-- ==== Sys2Proof/Laws/Ops.lean ====
section
/-! SUPPORT. Laws/Ops.lean: what the shared operations leave alone. `besideRings` is a state without what the completion of an entry may
touch: the function pages, the bytes of the memories (a host log may lie in any of them), numbers of the ledger and its counters. An operation that keeps it keeps every
other field. -/

namespace Sys2Proof.Machine

/-- A state without its function pages, the bytes of its memories, ledger numbers and counters. -/
def State.besideRings (s : State) : State :=
  { s with ring := { s.ring with fns := [] }, mem := { s.mem with dev := Ram.empty, host := Ram.empty, peer := Ram.empty, p0Held := [] },
           led := { s.led with vals := [], ctrs := [] } }

section Fields
variable {s t : State} (h : t.besideRings = s.besideRings)
include h
theorem State.beside_pending : t.pending = s.pending := congrArg (·.pending) h
theorem State.beside_now : t.now = s.now := congrArg (·.now) h
theorem State.beside_drawn : t.drawn = s.drawn := congrArg (·.drawn) h
theorem State.beside_moves : t.mem.moves = s.mem.moves := congrArg (·.mem.moves) h
theorem State.beside_regions : t.mem.regions = s.mem.regions := congrArg (·.mem.regions) h
theorem State.beside_windows : t.mem.windows = s.mem.windows := congrArg (·.mem.windows) h
theorem State.beside_owner : t.mem.owner = s.mem.owner := congrArg (·.mem.owner) h
theorem State.beside_leafCache : t.mem.leafCache = s.mem.leafCache := congrArg (·.mem.leafCache) h
theorem State.beside_cmp : t.cmp = s.cmp := congrArg (·.cmp) h
theorem State.beside_p0 : t.ring.p0 = s.ring.p0 := congrArg (·.ring.p0) h
theorem State.beside_p1 : t.ring.p1 = s.ring.p1 := congrArg (·.ring.p1) h
theorem State.beside_pointer : t.ring.pointer = s.ring.pointer := congrArg (·.ring.pointer) h
theorem State.beside_fab : t.fab = s.fab := congrArg (·.fab) h
theorem State.beside_eth : t.eth = s.eth := congrArg (·.eth) h
theorem State.beside_clu : t.clu = s.clu := congrArg (·.clu) h
theorem State.beside_hrt : t.hrt = s.hrt := congrArg (·.hrt) h
theorem State.beside_hands : t.hands = s.hands := congrArg (·.hands) h
theorem State.beside_blobs : t.led.blobs = s.led.blobs := congrArg (·.led.blobs) h
theorem State.beside_sessions : t.led.sessions = s.led.sessions := congrArg (·.led.sessions) h
theorem State.beside_cipher : t.cipher = s.cipher := congrArg (·.cipher) h
theorem State.beside_flt : t.flt = s.flt := congrArg (·.flt) h
theorem State.beside_pw : t.pw = s.pw := congrArg (·.pw) h
theorem State.beside_out : t.out = s.out := congrArg (·.out) h
theorem State.beside_running : t.running = s.running := by rw [State.running, State.running, State.beside_pw h]
end Fields

/-- A state without Jorol's sessions and what has been sent. -/
def State.besideSessions (s : State) : State := { s with led := { s.led with sessions := [] }, out := [] }

theorem State.sessions_mem {s t : State} (h : t.besideSessions = s.besideSessions) : t.mem = s.mem := congrArg (·.mem) h
theorem State.sessions_ring {s t : State} (h : t.besideSessions = s.besideSessions) : t.ring = s.ring := congrArg (·.ring) h
theorem State.sessions_cmp {s t : State} (h : t.besideSessions = s.besideSessions) : t.cmp = s.cmp := congrArg (·.cmp) h
theorem State.sessions_now {s t : State} (h : t.besideSessions = s.besideSessions) : t.now = s.now := congrArg (·.now) h
theorem State.sessions_pending {s t : State} (h : t.besideSessions = s.besideSessions) : t.pending = s.pending := congrArg (·.pending) h
theorem State.sessions_vals {s t : State} (h : t.besideSessions = s.besideSessions) : t.led.vals = s.led.vals := congrArg (·.led.vals) h
theorem State.sessions_ctrs {s t : State} (h : t.besideSessions = s.besideSessions) : t.led.ctrs = s.led.ctrs := congrArg (·.led.ctrs) h
theorem State.sessions_flt {s t : State} (h : t.besideSessions = s.besideSessions) : t.flt = s.flt := congrArg (·.flt) h
theorem State.sessions_pw {s t : State} (h : t.besideSessions = s.besideSessions) : t.pw = s.pw := congrArg (·.pw) h

/-- The byte memories are canonical. -/
def State.memoriesWf (s : State) : Prop := s.mem.dev.wf = true ∧ s.mem.host.wf = true ∧ s.mem.peer.wf = true

namespace State

variable (s : State)

/-! Counters and objects -/

@[simp] theorem besideRings_setObj (i b n v : Nat) : (s.setObj i b n v).besideRings = s.besideRings := rfl
@[simp] theorem besideRings_setCtr (i b v : Nat) : (s.setCtr i b v).besideRings = s.besideRings := rfl
@[simp] theorem besideRings_setFn (f : Nat) (v : Fn) : (s.setFn f v).besideRings = s.besideRings := rfl
@[simp] theorem besideRings_setHost (r : Ram) : (s.setHost r).besideRings = s.besideRings := rfl
@[simp] theorem besideRings_setDev (r : Ram) : (s.setDev r).besideRings = s.besideRings := rfl
@[simp] theorem besideRings_setPeer (r : Ram) : (s.setPeer r).besideRings = s.besideRings := rfl

/-- Counting writes one counter. -/
theorem count_eq (i b n : Nat) : s.count i b n = if n = 0 then s else s.setCtr i b (satAdd 64 (s.ctr i b) n) := rfl

@[simp] theorem besideRings_count (i b n : Nat) : (s.count i b n).besideRings = s.besideRings := by
  rw [count_eq]; split <;> rfl

@[simp] theorem count_ring (i b n : Nat) : (s.count i b n).ring = s.ring := by rw [count_eq]; split <;> rfl
@[simp] theorem count_mem (i b n : Nat) : (s.count i b n).mem = s.mem := by rw [count_eq]; split <;> rfl
@[simp] theorem count_vals (i b n : Nat) : (s.count i b n).led.vals = s.led.vals := by rw [count_eq]; split <;> rfl
@[simp] theorem count_pending (i b n : Nat) : (s.count i b n).pending = s.pending := beside_pending (besideRings_count s i b n)
@[simp] theorem count_now (i b n : Nat) : (s.count i b n).now = s.now := beside_now (besideRings_count s i b n)
@[simp] theorem count_drawn (i b n : Nat) : (s.count i b n).drawn = s.drawn := beside_drawn (besideRings_count s i b n)
@[simp] theorem count_cmp (i b n : Nat) : (s.count i b n).cmp = s.cmp := beside_cmp (besideRings_count s i b n)
@[simp] theorem count_fab (i b n : Nat) : (s.count i b n).fab = s.fab := beside_fab (besideRings_count s i b n)
@[simp] theorem count_eth (i b n : Nat) : (s.count i b n).eth = s.eth := beside_eth (besideRings_count s i b n)
@[simp] theorem count_clu (i b n : Nat) : (s.count i b n).clu = s.clu := beside_clu (besideRings_count s i b n)
@[simp] theorem count_hrt (i b n : Nat) : (s.count i b n).hrt = s.hrt := beside_hrt (besideRings_count s i b n)
@[simp] theorem count_hands (i b n : Nat) : (s.count i b n).hands = s.hands := beside_hands (besideRings_count s i b n)
@[simp] theorem count_cipher (i b n : Nat) : (s.count i b n).cipher = s.cipher := beside_cipher (besideRings_count s i b n)
@[simp] theorem count_flt (i b n : Nat) : (s.count i b n).flt = s.flt := beside_flt (besideRings_count s i b n)
@[simp] theorem count_pw (i b n : Nat) : (s.count i b n).pw = s.pw := beside_pw (besideRings_count s i b n)
@[simp] theorem count_out (i b n : Nat) : (s.count i b n).out = s.out := beside_out (besideRings_count s i b n)
@[simp] theorem count_blobs (i b n : Nat) : (s.count i b n).led.blobs = s.led.blobs := beside_blobs (besideRings_count s i b n)
@[simp] theorem count_running (i b n : Nat) : (s.count i b n).running = s.running := beside_running (besideRings_count s i b n)
@[simp] theorem count_fn (i b n f : Nat) : (s.count i b n).fn f = s.fn f := congrArg (fun r : RingState => Sparse.get Fn.default r.fns f) (count_ring s i b n)
@[simp] theorem count_obj (i b n j k m : Nat) : (s.count i b n).obj j k m = s.obj j k m :=
  congrArg (fun v => Sparse.get objDefault v (objKey j k m)) (count_vals s i b n)

/-- The counter counted. -/
theorem ctr_count_self (i b n : Nat) (h : n ≠ 0) : (s.count i b n).ctr i b = satAdd 64 (s.ctr i b) n := by
  rw [count_eq, if_neg h, ctr_setCtr]

theorem ctr_count_ne (i b n : Nat) {j k : Nat} (h : objKey i b 0 ≠ objKey j k 0) : (s.count i b n).ctr j k = s.ctr j k := by
  rw [count_eq]; split
  · rfl
  · exact ctr_setCtr_ne s i b _ h

/-! Fault lines -/

/-- An error on an event source touches the source's line and its count of merges alone. -/
theorem raiseSource_frame (src : Nat) :
    { s.raiseSource src with flt := s.flt, led := { (s.raiseSource src).led with ctrs := s.led.ctrs } } = s := by
  by_cases h : 24 ≤ src
  · rw [raiseSource, if_pos h]
  · rw [raiseSource, if_neg h]; dsimp only
    cases hu : (s.line src).up
    · cases hh : (s.line src).hold
      · rfl
      · cases ha : (s.line src).again <;> rfl
    · cases (s.line src).sampled
      · rfl
      · cases s.responding src <;> rfl

/-- A free line rises. -/
theorem raiseSource_rises (src : Nat) (h : src < 24) (hu : (s.line src).up = false) (hh : (s.line src).hold = false) :
    s.raiseSource src = s.setLine src { s.line src with up := true } := by
  simp [raiseSource, Nat.not_le.2 h, hu, hh]

/-- A line that is up, and has not been sampled or still has its response before it, counts a merge. -/
theorem raiseSource_merges (src : Nat) (h : src < 24) (hu : (s.line src).up = true)
    (hr : (s.line src).sampled = false ∨ s.responding src = true) : s.raiseSource src = s.count (sourceIndex src) 6 1 := by
  rcases hr with hr | hr <;> simp [raiseSource, Nat.not_le.2 h, hu, hr]

/-- A condition's line touches nothing else. -/
theorem setCondition_frame (src : Nat) (b : Bool) : { s.setCondition src b with flt := s.flt } = s := by
  unfold setCondition; dsimp only
  cases b
  · cases (s.line src).pulse
    · cases (s.line src).up <;> rfl
    · rfl
  · cases (s.line src).up
    · cases (s.line src).hold <;> rfl
    · rfl

/-! Host memory and the host log -/

@[simp] theorem besideRings_logWrite (f a n : Nat) : (s.logWrite f a n).besideRings = s.besideRings := by
  unfold logWrite; dsimp only; split
  · rfl
  · refine foldl_keep besideRings _ (fun u k => ?_) _ s
    split
    · rfl
    · split <;> rfl

/-- With no host log the write is not logged. -/
theorem logWrite_off (f a n : Nat) (h : s.obj 0x23C0 9 f = 0) : s.logWrite f a n = s := by simp [logWrite, h]

@[simp] theorem besideRings_hostWrite (f a : Nat) (bs : List Byte) : (s.hostWrite f a bs).besideRings = s.besideRings := by
  unfold hostWrite
  split
  · rw [besideRings_logWrite]; rfl
  · rfl

/-- A host write with P0 up and no host log. -/
theorem hostWrite_up (f a : Nat) (bs : List Byte) (hu : s.ring.p0.up = true) (hl : s.obj 0x23C0 9 f = 0) :
    s.hostWrite f a bs = s.setHost (s.mem.host.writeBytes a bs) := by
  rw [hostWrite, if_pos hu]
  exact logWrite_off _ f a _ hl

/-- While P0 is down the write is held (R362). -/
theorem hostWrite_down (f a : Nat) (bs : List Byte) (hu : s.ring.p0.up = false) :
    s.hostWrite f a bs = { s with mem := { s.mem with p0Held := s.mem.p0Held ++ [⟨f, a, bs, none⟩] } } := by
  simp [hostWrite, hu]

theorem logWrite_fns (f a n : Nat) : (s.logWrite f a n).ring = s.ring := by
  unfold logWrite; dsimp only; split
  · rfl
  · refine foldl_keep State.ring _ (fun u k => ?_) _ s
    split
    · rfl
    · split <;> rfl

@[simp] theorem hostWrite_ring (f a : Nat) (bs : List Byte) : (s.hostWrite f a bs).ring = s.ring := by
  unfold hostWrite
  split
  · rw [logWrite_fns]; rfl
  · rfl

@[simp] theorem hostWrite_fn (f a g : Nat) (bs : List Byte) : (s.hostWrite f a bs).fn g = s.fn g :=
  congrArg (fun r : RingState => Sparse.get Fn.default r.fns g) (hostWrite_ring s f a bs)

theorem memoriesWf_logWrite (f a n : Nat) (h : s.memoriesWf) : (s.logWrite f a n).memoriesWf := by
  unfold logWrite; dsimp only; split
  · exact h
  · refine foldl_inv memoriesWf _ (fun u k hu => ?_) _ s h
    split
    · exact hu
    · split
      · exact hu
      · exact ⟨hu.1, Ram.wf_write _ _ hu.2.1, hu.2.2⟩
      · exact ⟨hu.1, hu.2.1, Ram.wf_write _ _ hu.2.2⟩
      · exact ⟨Ram.wf_write _ _ hu.1, hu.2⟩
_ _ _ _ _
### Exercise brief
Taking the entries above, restate exactly those lines that fall between the line with "variable (s : State)" and the line with "beside_pending (besideRings_count s i b n)", keeping both of those lines too.

### Answer to the problem
variable (s : State)

/-! Counters and objects -/

@[simp] theorem besideRings_setObj (i b n v : Nat) : (s.setObj i b n v).besideRings = s.besideRings := rfl
@[simp] theorem besideRings_setCtr (i b v : Nat) : (s.setCtr i b v).besideRings = s.besideRings := rfl
@[simp] theorem besideRings_setFn (f : Nat) (v : Fn) : (s.setFn f v).besideRings = s.besideRings := rfl
@[simp] theorem besideRings_setHost (r : Ram) : (s.setHost r).besideRings = s.besideRings := rfl
@[simp] theorem besideRings_setDev (r : Ram) : (s.setDev r).besideRings = s.besideRings := rfl
@[simp] theorem besideRings_setPeer (r : Ram) : (s.setPeer r).besideRings = s.besideRings := rfl

/-- Counting writes one counter. -/
theorem count_eq (i b n : Nat) : s.count i b n = if n = 0 then s else s.setCtr i b (satAdd 64 (s.ctr i b) n) := rfl

@[simp] theorem besideRings_count (i b n : Nat) : (s.count i b n).besideRings = s.besideRings := by
  rw [count_eq]; split <;> rfl

@[simp] theorem count_ring (i b n : Nat) : (s.count i b n).ring = s.ring := by rw [count_eq]; split <;> rfl
@[simp] theorem count_mem (i b n : Nat) : (s.count i b n).mem = s.mem := by rw [count_eq]; split <;> rfl
@[simp] theorem count_vals (i b n : Nat) : (s.count i b n).led.vals = s.led.vals := by rw [count_eq]; split <;> rfl
@[simp] theorem count_pending (i b n : Nat) : (s.count i b n).pending = s.pending := beside_pending (besideRings_count s i b n)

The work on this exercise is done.